I have to admit, after experiencing an Authentic RTA I realized that clones should be used for experimental purposes and once you find the perfect RTA for you save up and get the real deal. However, clones don't fully expose the Authentic RTA's value for what it is because of the cheaper o-rings and materials it might leak etc where the authentic wont (This part also makes me scared as many people won't buy the authentic because they think its going to leak or whatever).

That is my 2cents ladies and gents

Reactions: Like 5


----------



## Daniel (20/12/19)

to me it's metallurgical....
to bring cost down the Chinese manufactures has to compromise somewhere...
now if you are vaping a cloned product at high wattages you are not sure what particles are being released with a cloned product do you?

the same can be said for HE products but there are strict guidelines to it... 

most mainstream Chinese made products have to confirm to certain standards so those products are deemed safe....

do you really think a company cloning products give a shyte about what you inhale into your lungs?

I'll just leave this here... and that's the reason I stopped buying clones...

Reactions: Can relate 1


----------



## Jean claude Vaaldamme (20/12/19)

Daniel said:


> to me it's metallurgical....
> to bring cost down the Chinese manufactures has to compromise somewhere...
> now if you are vaping a cloned product at high wattages you are not sure what particles are being released with a cloned product do you?
> 
> ...


Any proof? Or just speculation?

Reactions: Like 1


----------



## Daniel (20/12/19)

Jean claude Vaaldamme said:


> Any proof? Or just speculation?


common sense really.... 

don't think anyone in China has really investigated the fact....

Reactions: Funny 1


----------



## Jean claude Vaaldamme (21/12/19)

Daniel said:


> common sense really....
> 
> don't think anyone in China has really investigated the fact....


I dont see the common sense. Same with the china mall juices that is supposed to have all the "bad stuff" in. Everyone say thats the case, but I havent seen any test or proof.
He gear is expensive because its a small market made by individuals, is there any proof that they use better materials?

Reactions: Agree 1


----------



## Timwis (21/12/19)

Jean claude Vaaldamme said:


> I dont see the common sense. Same with the china mall juices that is supposed to have all the "bad stuff" in. Everyone say thats the case, but I havent seen any test or proof.
> He gear is expensive because its a small market made by individuals, is there any proof that they use better materials?


I agree, not only the cloners state the same materials as the originals and if they were lying the proof would be out there (metals can easily be tested) instead of just assumption. Everyone will have there own experiences but i have the clone Taifun GTR by Shenray and like someone else in the thread my mate has the original (£16 Vs £139) and we after trying each others versions have agreed if they got mixed up we would have no way of knowing which was which by either look, feel or performance.

Reactions: Like 1


----------



## Puff the Magic Dragon (21/12/19)

@Timwis 
Just out of interest. Somewhere on the forum, it was said that the Taifun GTR authentic is heavier than the clone. Why don't you ask your mate to weigh his original RTA and compare it to your clone's weight?

Reactions: Like 3


----------



## Timwis (21/12/19)

Puff the Magic Dragon said:


> @Timwis
> Just out of interest. Somewhere on the forum, it was said that the Taifun GTR authentic is heavier than the clone. Why don't you ask your mate to weigh his original RTA and compare it to your clone's weight?
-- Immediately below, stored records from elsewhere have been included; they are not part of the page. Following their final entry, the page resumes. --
/-- PWR.STAT; REFUSE stands in the register. -/
def pwrStat (p : Part) (m : Mach) : Nat :=
  powerCode m.sec.power + 2 ^ 4 * b2n (m.sec.pcReq != m.sec.pcAck || m.sec.thenCold || m.sec.zeroing == some .cold)
    + 2 ^ 8 * rdF p m Reg.pwrStat 15 8

/-! ### Page headers (R526 to R530) -/

/-- The first page of a kind, and the instances present (R522). -/
def firstPage (c : Conf) : PageKind → Nat × Nat
  | .glb => (0, 1) | .lcs => (1, 1) | .sec => (2, 1) | .dbg => (3, 1) | .calf => (4, 1) | .calu => (5, 1)
  | .tick => (6, 1) | .pwr => (7, 1) | .cmd => (8, 1) | .cpl => (9, 1) | .sched => (10, 1) | .log => (11, 1)
  | .bist => (12, 1) | .kiln => (13, 1) | .fab => (14, 1) | .coll => (15, 1) | .ctx => (0x10, 8)
  | .pq => (0x18, ((List.range 5).filter (queuePresent c)).length)
  | .route => (0x1D, 1) | .exmap => (0x1E, 1) | .relay => (0x1F, 1) | .hrth => (0x20, hearthCount c)
  | .strm => (0x30, streamCount c) | .memp => (0x38, memPortCount c) | .link => (0x40, linkCount c)
  | .perf => (0xE0, 1) | .routeWin | .mapWin | .regionWin | .absent => (0, 0)

/-- The configuration code (R526). -/
def confCode : Conf → Nat
  | .ihlan12 => 1 | .ihlan24 => 2 | .ihlan36 => 3

/-- PAGE_ID (R526). -/
def pageIdOf (p : Part) (page : Nat) : Nat :=
  let (k, i) := pageKind p.conf page
  let first := (firstPage p.conf k).1
  2 ^ 48 * (0x100 + first) + 2 ^ 40 * (page - first) + 2 ^ 32 + 2 ^ 24 * p.stepping + 2 ^ 20 * confCode p.conf
    + 2 ^ 19 * b2n p.relay + 2 ^ 18 * b2n (pageInactive p.relay k i)

/-- PAGE_CAP (R527). -/
def pageCapOf (p : Part) (k : PageKind) : Nat :=
  2 ^ 24 * popCount (eventMask k) 32 + (2 ^ 17 + 2 ^ 16) * b2n (retirable k) + (firstPage p.conf k).2

/-- A stream port has a record on its way. -/
def strmBusy (m : Mach) (i : Nat) : Bool :=
  !(strmOf m i).unaccepted.isEmpty ||
  (strmOf m i).slots.any fun s => s.2.cur.isSome || !s.2.ready.isEmpty || s.2.out.any fun r => r.sent != 0

/-- A command with one of these opcodes runs. -/
def opRuns (m : Mach) (lo hi : Nat) : Bool := m.cmd.running.any fun r => decide (lo ≤ recOp r.line) && decide (recOp r.line ≤ hi)

/-- BUSY of a page (R529). -/
def pageBusy (m : Mach) (k : PageKind) (i : Nat) : Bool :=
  match k with
  | .ctx => !(runningOf m i).isEmpty
  | .cmd => !(runningOf m 8).isEmpty
  | .pq => m.cmd.running.any fun r => r.pq == i
  | .hrth => m.run.placed.any fun x => x.hearth == some i
  | .strm => strmBusy m i
  | .memp => decide (portLoad m i ≠ 0)
  | .link => !(linkOf m i).held.isEmpty
  | .lcs => m.sec.burning.isSome
  | .sec => m.sec.attest.isSome
  | .dbg => m.sec.memRead || m.sec.memWrite
  | .sched => opRuns m 0x60 0x62 || m.run.autoSwap.isSome
  | .log => opRuns m 0x78 0x78
  | .bist => opRuns m 0x70 0x70
  | .kiln => m.run.kilnSt.copying.isSome || m.run.kilnSt.bist.isSome
  | .fab => opRuns m 0x20 0x25
  | .coll => m.coll.groups.any fun g => g.2.op.isSome || g.2.forming.isSome
  | .calu => opRuns m 0x71 0x71
  | _ => false
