/-- The first check of R417 that the header or the part fails; 0 where they pass. -/
def restoreCheck (p : Part) (m : Mach) (c : Nat) (image : Option (List Byte)) : Nat :=
  if !ctxDefined p m c || (ctxOf m c).resident then 1
  else
    let nb := (image.map fun bs => fieldOf bs 40 43).getD 0
    let nt := (image.map fun bs => fieldOf bs 44 47).getD 0
    if image.any (headerBad c) then 2
    else if image.any (fun bs => fieldOf bs 6 6 != ctxJob p m c) then 3
    else if (freeSlot p m).isNone then 4
    else if partitionBad p m c then 5
    else if image.any (fun bs => fieldOf bs 22 22 != (partGroups p m c).length || fieldOf bs 23 23 != partUnits p m c ||
        ((List.range 8).any fun k => fieldOf bs (24 + 2 * k) (25 + 2 * k) != (partCarve p m c).getD k 0)) then 6
    else if !storeRoom p m nb nt then 7
    else 0

/-- A restore that passes takes its slot, its groups, zeroed, and its program's space. -/
def takeParts (p : Part) (m : Mach) (c nb nt : Nat) : Mach :=
  let gs := partGroups p m c
  let m := zeroGroups m gs
  let space : Program := { bundles := List.replicate nb 0, templates := List.replicate nt 0 }
  setCtx m c { ctxOf m c with
    phase := 5, slot := (freeSlot p m).getD 0, groups := gs, tblUnits := partUnits p m c, carve := partCarve p m c,
    program := if nb = 0 then none else some space }

/-- The context is resident: its queue fills from its ring, and its staging block enters the tail. -/
def becomeResident (p : Part) (m : Mach) (c : Nat) : Mach :=
  let x := ctxOf m c
  let m := setCtx m c { x with resident := true, residentSince := m.tick.time, phase := 0, image := false, staging := [] }
  let q := x.slot
  let m := setPq m q { head := [], tail := x.staging }
  queueFill q p (settleQueue m q c)

/-- A restore with AREA 0: a zeroed partition, share ones, no program (R405); a parked position is lost. -/
def restoreEmpty (p : Part) (m : Mach) (c : Nat) : Mach :=
  let m := setCtx m c { ctxOf m c with tables := {}, parkedVoid := hasParked m c }
  becomeResident p (installProgram p m c none) c

/-- A data section's bytes at an image offset go to partition offset `dst`, in whole lines where they fill them. -/
def fillPart (m : Mach) (c area : Nat) (m0 : Mach) (off dst n : Nat) : Mach :=
  (partParts (ctxOf m c) dst n).foldl (fun m q => putKiln m q.1 (hostBytes m0 (area + off + q.2.1) q.2.2)) m

/-- The live set ranges are filled one after another from an image offset. -/
def fillRanges (m0 : Mach) (c area : Nat) : Nat → List (Nat × Nat) → Mach → Mach
  | _, [], m => m
  | off, r :: rest, m => fillRanges m0 c area (off + r.2) rest (fillPart m c area m0 off r.1 r.2)

/-- The step that a PARKED image parks: the one that the engine keeps, at the image's position. DESIGN CHOICE: where it
keeps none the step goes on with a SEED, a CELL and an ADMIT_CTRL of 0 (log entry 136). -/
def parkedFrom (m : Mach) (c : Nat) (pr : Program) (bs : List Byte) : StepRun :=
  let old : StepRun := (m.run.parked.find? fun s => s.ctx == c).getD
    { ctx := c, acc := m.cmd.nextAcc, step := 0, att := 0, prog := pr, last := pr.bundles.length - 1 }
  { old with prog := pr, step := fieldOf bs 8 13, att := fieldOf bs 14 14 % 16, index := fieldOf bs 16 19 % 2 ^ 18 }

/-- A PARKED image puts the sequencer in the parked state, unless a kill has voided the position; any other
image leaves none to resume (R418, R421). -/
def parkFrom (m : Mach) (c : Nat) (pr : Program) (bs : List Byte) : Mach :=
  let x := ctxOf m c
  if fieldOf bs 7 7 ≠ 2 then setCtx m c { x with parkedVoid := hasParked m c }
  else if x.parkedVoid then setCtx m c { x with parkedVoid := false }
  else
    let s := parkedFrom m c pr bs
    { m with
      cmd := { m.cmd with nextAcc := m.cmd.nextAcc + b2n (!hasParked m c) },
      run := { m.run with parked := (m.run.parked.filter fun s => s.ctx != c) ++ [s] } }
Good idea, i will get him to do that!

Reactions: Like 2


----------



## Rob Fisher (21/12/19)

The part people miss about this issue is the theft of intellectual property. I really feel for the modders who spend months and years designing a product only to be ripped off by the Cloners! Is that really fair?

Reactions: Like 2 | Agree 2


----------



## Jean claude Vaaldamme (21/12/19)

© ® ™

Reactions: Like 1 | Agree 1


----------



## Adephi (21/12/19)

Jean claude Vaaldamme said:


> © ® ™



You honestly think those 3 symbols mean anything in China?

Reactions: Agree 1


----------



## Jean claude Vaaldamme (21/12/19)

Adephi said:


> You honestly think those 3 symbols mean anything in China?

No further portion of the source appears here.